Data plays a much bigger role in Decision Management though. The technology was born initially to help automate decisions made in business processes, but it truly realizes it potential in improving them. Making consistently and efficiently a sub-optimal decision won’t make your business excel. But measuring how well you do, and experimenting to adapt to ever changing business conditions might. The only way to measure it is with data of course. All sorts of analytics can be plugged into business rules to help improve them through data:
- Predictive models that capture intangible knowledge hiding in numbers
- Dashboards revealing patterns and opportunities
- Champion / Challenger experiments that confirm which strategy is working best right now
- Map-Reduce simulations that crunch massive amounts of data to compute eye-opening statistics
What if you do not have data?
Ouch… Learning that data is so valuable and not having any could seem like a cruel joke. The reality is that you do have data even if you don’t. There is no need to worry.
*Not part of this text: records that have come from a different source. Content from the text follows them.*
theorem assembleStep_changes {pt : Part → Bool} {s0 : State} (s : State) (b : BatStage) (k : Nat) (hK : Changes pt s0 s)
    (h_drawn : pt .drawn = true) (h_objects : pt .objects = true) (h_tallies : pt .tallies = true) (h_devMem : pt .devMem = true)
    (h_pairs : pt .pairs = true) (h_slots : pt .slots = true) (h_cmds : pt .cmds = true) (h_arbs : pt .arbs = true)
    (h_txa : pt .txa = true) (h_sdx : pt .sdx = true) (h_rsv : pt .rsv = true) (h_mdc : pt .mdc = true) (h_tok : pt .tok = true)
    (h_bat : pt .bat = true) (h_pools : pt .pools = true) (h_net : pt .net = true) (h_fed : pt .fed = true) (h_evt : pt .evt = true)
    (h_trace : pt .trace = true) : Changes pt s0 (assembleStep s b k).1 := by
  unfold assembleStep
  repeat' (with_reducible first
      | assumption | refine bump_tally _ _ ?_ (by assumption) (by decide) | refine bump_object _ _ ?_ (by assumption) (by decide)
      | refine bump_any _ _ ?_ (by assumption) (by assumption) | refine bumpBy_tally _ _ _ ?_ (by assumption) (by decide)
      | refine bumpBy_object _ _ _ ?_ (by assumption) (by decide) | refine bumpBy_any _ _ _ ?_ (by assumption) (by assumption)
      | apply issueSpare_changes | apply placeRepeat_changes | apply exhausted_changes | apply slotRecord_changes | apply place_changes
      | apply skipLog_changes | refine Changes.tally ?_ _ _ _ (by assumption) (by decide)
      | refine Changes.object ?_ _ _ _ (by assumption) (by decide) | refine Changes.any ?_ _ _ _ (by assumption) (by assumption)
      | refine Changes.fst ‹_› ?_ | refine Changes.snd ‹_› ?_ | intro _ | extract_lets | split | dsimp +zetaDelta only
      | refine Changes.put ?_)

theorem assembleBucket_changes {pt : Part → Bool} {s0 : State} (k : Nat) (x0 : Nat) (s : State) (x2 : BatStage) (hK : Changes pt s0 s)
    (h_drawn : pt .drawn = true) (h_objects : pt .objects = true) (h_tallies : pt .tallies = true) (h_devMem : pt .devMem = true)
    (h_pairs : pt .pairs = true) (h_slots : pt .slots = true) (h_cmds : pt .cmds = true) (h_arbs : pt .arbs = true)
    (h_txa : pt .txa = true) (h_sdx : pt .sdx = true) (h_rsv : pt .rsv = true) (h_mdc : pt .mdc = true) (h_tok : pt .tok = true)
    (h_bat : pt .bat = true) (h_pools : pt .pools = true) (h_net : pt .net = true) (h_fed : pt .fed = true) (h_evt : pt .evt = true)
    (h_trace : pt .trace = true) : Changes pt s0 (assembleBucket k x0 s x2).1 := by
  induction x0 generalizing k s x2 with
  | zero => unfold assembleBucket; exact hK
  | succ k ih =>
    unfold assembleBucket
    repeat' (with_reducible first
        | assumption | apply ih | apply assembleStep_changes | refine Changes.fst ‹_› ?_ | refine Changes.snd ‹_› ?_ | intro _ | split)

theorem assembleAll_changes {pt : Part → Bool} {s0 : State} (s : State) (b : BatStage) (hK : Changes pt s0 s)
    (h_drawn : pt .drawn = true) (h_objects : pt .objects = true) (h_tallies : pt .tallies = true) (h_devMem : pt .devMem = true)
    (h_pairs : pt .pairs = true) (h_slots : pt .slots = true) (h_cmds : pt .cmds = true) (h_arbs : pt .arbs = true)
    (h_txa : pt .txa = true) (h_sdx : pt .sdx = true) (h_rsv : pt .rsv = true) (h_mdc : pt .mdc = true) (h_tok : pt .tok = true)
    (h_bat : pt .bat = true) (h_pools : pt .pools = true) (h_net : pt .net = true) (h_fed : pt .fed = true) (h_evt : pt .evt = true)
    (h_trace : pt .trace = true) : Changes pt s0 (assembleAll s b).1 := by
  unfold assembleAll
  repeat' (with_reducible first
      | assumption | apply assembleBucket_changes | apply Changes.foldl | apply Changes.foldlFst | apply Changes.foldlSnd | intro _
      | split)

theorem endAssembly_changes {pt : Part → Bool} {s0 : State} (s : State) (b : BatStage) (hK : Changes pt s0 s)
    (h_tallies : pt .tallies = true) : Changes pt s0 (endAssembly s b).1 := by
  unfold endAssembly
  repeat' (with_reducible first
      | assumption | refine bump_tally _ _ ?_ (by assumption) (by decide) | refine bump_object _ _ ?_ (by assumption) (by decide)
      | refine bump_any _ _ ?_ (by assumption) (by assumption) | refine bumpBy_tally _ _ _ ?_ (by assumption) (by decide)
      | refine bumpBy_object _ _ _ ?_ (by assumption) (by decide) | refine bumpBy_any _ _ _ ?_ (by assumption) (by assumption)
      | refine Changes.tally ?_ _ _ _ (by assumption) (by decide) | refine Changes.object ?_ _ _ _ (by assumption) (by decide)
      | refine Changes.any ?_ _ _ _ (by assumption) (by assumption) | apply Changes.foldl | apply Changes.foldlFst
      | apply Changes.foldlSnd | intro _ | extract_lets | split | dsimp +zetaDelta only | refine Changes.put ?_)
Historical transactions are golden. They show your business the way it really is. In some cases it might be quickly becoming stale, when trends change extremely rapidly, but this is obviously the best kind we can get today. That does not mean that it is the only kind though.
A team of great product managers can make up data that is close enough to reality to be useful. Whether you are shaping your target market, randomly assigning values, or documenting test cases to verify your existing policies, it does not take that much efforts to create that first data sample. You can’t really use it for predictive analytics of course, but you can use it to understand, capture and challenge your business rules, which is already a huge benefit!
Once your decision services are deployed, you can start capturing data. I must admit that it takes some infrastructure work to put it in place, but it is definitely worth it in the longer term. In the past 4-5 years, I have seen more and more companies of all sizes, from start-ups to Fortune 500, invest in data collection platforms. Smart move.
One way street?
A lot of these efforts to constitute a data platform are made originally for the benefit of analytics departments. The objective is to measure the business and uncover trends and opportunities.
This is wonderful because it enables these organizations to make better decisions. Whether they knew about Decision Management or not when they started, they suddenly sit on a gold mine to improve their operational decisions.
Knowing what to do, and doing it is really what this is all about. Both aspects are invaluable. They feed each other.